The US Air Force is hoping to upgrade its fleet of Lockheed Martin F-16 Fighting Falcon "aggressors" so that those aircraft can better replicate enemy fighters, the service's Air Combat Command (ACC) says.
"To date, generally, it is considered that the aggressors under-replicate the current threat," says Major Gary Barker, the ACC training operations division's F-16 functional area and realistic training manager. "It's very difficult for the aggressors to provide the threat picture that we think we would see in near-peer combat."
In an effort to rectify the problem, ACC hopes to upgrade the older Block 30 and 32 F-16s used by the 18th and 64th Aggressor Squadrons to the System Capabilities Upgrade-8 (SCU-8) configuration, Barker says. SCU-8 will allow the USAF to incorporate a helmet-mounted cueing system and a new center display unit, which Barker describes as having functionality similar to an Apple iPad.
"With that, you can simulate missile WEZs [weapons employment zones] and provide more accurate cueing real-time that can aid in kill removal and weapons assessment airborne," Barker says.

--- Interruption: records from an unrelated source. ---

/-- Two ranges share a byte. -/
def overlap (a n b m : Nat) : Bool := a < b + m && b < a + n

/-- The least of the offsets that offend (R439). -/
def leastBad (bs : List (Option Nat)) : Option Nat := lowest (bs.filterMap id)

/-- An offset when a test holds. -/
def badIf (c : Bool) (off : Nat) : Option Nat := if c then some off else none

/-- The first byte that is not zero among `n` from `off`. -/
def nonzeroAt (bs : List Byte) (off n : Nat) : Option Nat :=
  ((List.range n).find? fun k => fieldAt bs (off + k) 1 != 0).map (off + ·)

/-! ## Issue (R214, R437, R441) -/

/-- What an operation's ends and shape are. -/
structure MovePlan where
  kind : CopyKind
  es : Nat
  src : Nat
  dst : Nat
  dims : List Dim
  mask : Nat := 0
  deriving DecidableEq, Repr

/-- Whether both ends lie in the own scratchpad (R441). -/
def MovePlan.internal (p : MovePlan) : Bool :=
  p.kind != .lxf && p.kind != .cpym && (match spaceOf p.src, spaceOf p.dst with
    | .own _, .own _ => true
    | _, _ => false)

/-- The scratchpad line of an own-window program line. -/
def ownLine (l : Nat) : Nat := l - 0x01F0000000000000 / 128

/-- Presence cleared for an operation's own-scratchpad lines (R221). -/
def clearLines (absent : List (Nat × List Nat)) (key : Nat) (lines : List Nat) : List (Nat × List Nat) :=
  lines.foldl (fun ab l =>
    if ab.any (fun a => a.1 == l) then ab.map fun a => if a.1 = l then (l, a.2 ++ [key]) else a
    else ab ++ [(l, [key])]) absent

/-- A token with one more operation (R437). -/
def Token.push (t : Token) (key : Nat) : Token := if t.ops = [] then { ops := [key], err := false } else { t with ops := t.ops ++ [key] }

/-- LXF commands of a cluster that are in its queue or on their way there: those that its cores hold (R235). -/
def State.layCount (s : State) (cluster : Nat) : Nat :=
  (s.copies.filter fun c => c.kind == .lxf && c.core / 4 == cluster && ((s.team? c.team).map fun t => t.core?.isSome || t.place == .gone).getD false).length

/-- The issue of an operation on a token. -/
def moveIssue (s : State) (i : Iss) (tok : BitVec 3) (p : MovePlan) : Verdict State :=
  let full := decide (32 ≤ (i.warp.tokens.map fun t => t.ops.length).sum)
  let lxfFull := p.kind == .lxf && decide (16 ≤ s.layCount (i.core / 4))
  if full || lxfFull then .wait
  else if !p.internal && !s.holdRoom i.core 1 then .stall
  else
    let key := s.nextKey
    let lines := dstLines p.kind p.mask p.dst p.dims
    let op : CopyOp :=
      { key := key, kind := p.kind, team := i.team.key, core := i.core, tok := tok.toNat
        hcur := (i.warp.lane 0).hcur.toNat, tick := s.tick, es := p.es, src := p.src, dst := p.dst, dims := p.dims
        mask := p.mask, internal := p.internal, clamped := i.grid.clamped, jobs := lines.map fun l => { line := l }
        left_ := p.internal }
    let w := { (i.next s.len fun _ k => k) with tokens := updAt i.warp.tokens tok.toNat fun t => t.push key }
    let old := if p.internal then oldBytes i.team (lines.flatMap fun l => (List.range 128).map fun j => (128 * ownLine l + j, (0 : Byte)))
      else []
    let s1 := ({ commit s i w false old with copies := s.copies ++ [op] }).takeKey
    if p.internal then .go (s1.updTeam i.team.key fun t => { t with absent := clearLines t.absent key (lines.map ownLine) })
    else .go (s1.pushHold i [.copy key])

/-- A DESC trap of the movement context (R439). -/
def descTrap (off : Nat) : Trap := { cause := causeDESC, info := BitVec.ofNat 32 off, lane := 0 }

/-- A PROT trap of an end (R240, R244). -/
def protTrap (a : Nat) : Trap := { cause := causePROT, info := 0, addr := a, lane := 0 }

/-! ## CPY, CPYM (R440, R441) -/

/-- The x register with an index. -/
def xReg (a : RegNo) (k : Nat) : RegNo := a + BitVec.ofNat 7 k

/-- The registers CPY and CPYM read. -/
def cpyUses (a : RegNo) : List Use := [srcN a 2, srcN (xReg a 2) 2, srcU (xReg a 4)]

/-- One dimension of contiguous elements. -/
def lineDim (n es : Nat) : Dim := { ext := n, dstr := es, sstr := es, lim := n, rev := false }

/-- CPY. -/
def execCpy (f : FmtE) (s : State) : Host.Outcome State Fault Refusal :=
  runMove s (.cpy f) f.wm (cpyUses f.a) fun s i =>
    let src := (i.rd64 0 f.a).toNat
    let dst := (i.rd64 0 (xReg f.a 2)).toNat
    let ctl := (i.rd 0 (xReg f.a 4)).toNat
    let n := ctl % 2 ^ 24
    let lg := ctl / 2 ^ 24 % 8
    let es := if lg ≤ 4 then 2 ^ lg else 1
    let ts := s.endTest i src (max n 1)
    let td := s.endTest i dst (max n 1)
    let a := 0x100 + f.a.toNat
    if ts = .prot then .trap (protTrap src)
    else if td = .prot then .trap (protTrap dst)
    else match leastBad [badIf (src % es != 0 || ts == .desc) a, badIf (dst % es != 0 || td == .desc) (a + 2),
        badIf (overlap src n dst n || (s.onPeer i .copySrc src (max n 1) && s.onPeer i .copyDst dst (max n 1))) (a + 2),
        badIf (ctl / 2 ^ 27 != 0 || decide (4 < lg) || n == 0 || n % es != 0) (a + 4)] with
      | some off => .trap (descTrap off)
      | none => moveIssue s i f.tok { kind := .cpy, es := es, src := src, dst := dst, dims := [lineDim (n / es) es] }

Right now, when an aggressor F-16 is replicating an enemy fighter like a Sukhoi Su-30 Flanker, it does not have an onboard system to simulate a weapon like the Vympel R-73 (NATO: AA-11 Archer). "We do not have an IR [infrared] weapon on the aircraft that is similar to an Archer," Barker says. "So the F-16 pilot will use visual references that he has memorized to determine when the adversary airplane is in range and within the appropriate look angle."
Using the current configuration, there is no electronic system that tells the aggressor pilot if he is within the correct parameters for a valid missile shot. The shots have to be reviewed on the ground to ensure they are valid--even if they are called in real time during the training sortie. But the current system does not work well. "Without a helmet--or at least a 9X CATM [Captive Air Training Missile]--the pilots have to basically spit-ball the threat WEZ and it is highly inaccurate," one highly experienced USAF pilot says, "So inaccurate that the feedback for training is useless most of the time."
The addition of the center display and Joint Helmet-Mounted Cueing System should enable the aggressor pilots to more accurately assess their missile shots in the air, Barker says.
The USAF is also hoping to incorporate higher quality training pods for the aggressors which would provide better electronic attack (EA) threat replication, Barker says. "The advanced fighter aircraft that are out there with their weapons and their EA is a continuing problem-to be able to do that accurately," he says.
The problem for the USAF is funding, especially in these difficult fiscal times. "That, what I spoke to earlier, is the plan," Barker says. "Securing funding to be able to execute that plan is a separate topic. Nothing is guaranteed right now."
While the current F-16 and F-15 aggressor aircraft are well-suited to replicating fourth-generation fighter threats such as the Sukhoi Su-30MKK Flanker-G, they are probably not going to be able to provide a realistic threat presentation of future adversaries like the Chinese Chengdu J-20 and Shenyang J-31 or Russian Sukhoi PAK-FA. However, it is not a problem the USAF is immediately concerned with.
"Right now there is clearly little known about the capabilities and operational timeline for the adversary stealth threat," Barker says. "So it is not appropriate for the aggressors to replicate threats that are not fielded or near fielding."
Barker says he is not sure how the USAF will address the problem of replicating enemy fifth-generation stealth fighters. "It very likely will be a problem," he says. "But determining the scope of that problem, to assess how much resource we should put towards replicating it-we're just not there yet."
In the future, Barker says that it is likely that realistic training for the Lockheed Martin F-22 and F-35 will have to be provided in simulators. But there will still have to be live training on the ranges-though the difficulty level will have to be ratcheted up significantly. "We are still working through the best balance there between live fly and simulated training events," Barker says.
Another possibility is live virtual constructive training where computer generated targets are fed into the avionics of real aircraft flying over real world ranges. However, Barker notes that a number of range safety and air traffic management issues need to be solved before such a system could be used for routine operational training. "For safety of flight reasons, it's still not a mature concept," he says.
The only real option for a future live aggressor aircraft is probably going to be the F-35. But using the F-35 as an adversary could be problematic. "The F-35 would be incapable of replicating quite a few adversaries," Barker says. "It's very difficult to replicate a non-stealthy airplane with a stealthy airplane, though it probably would not be the sole platform if we ever got to that point."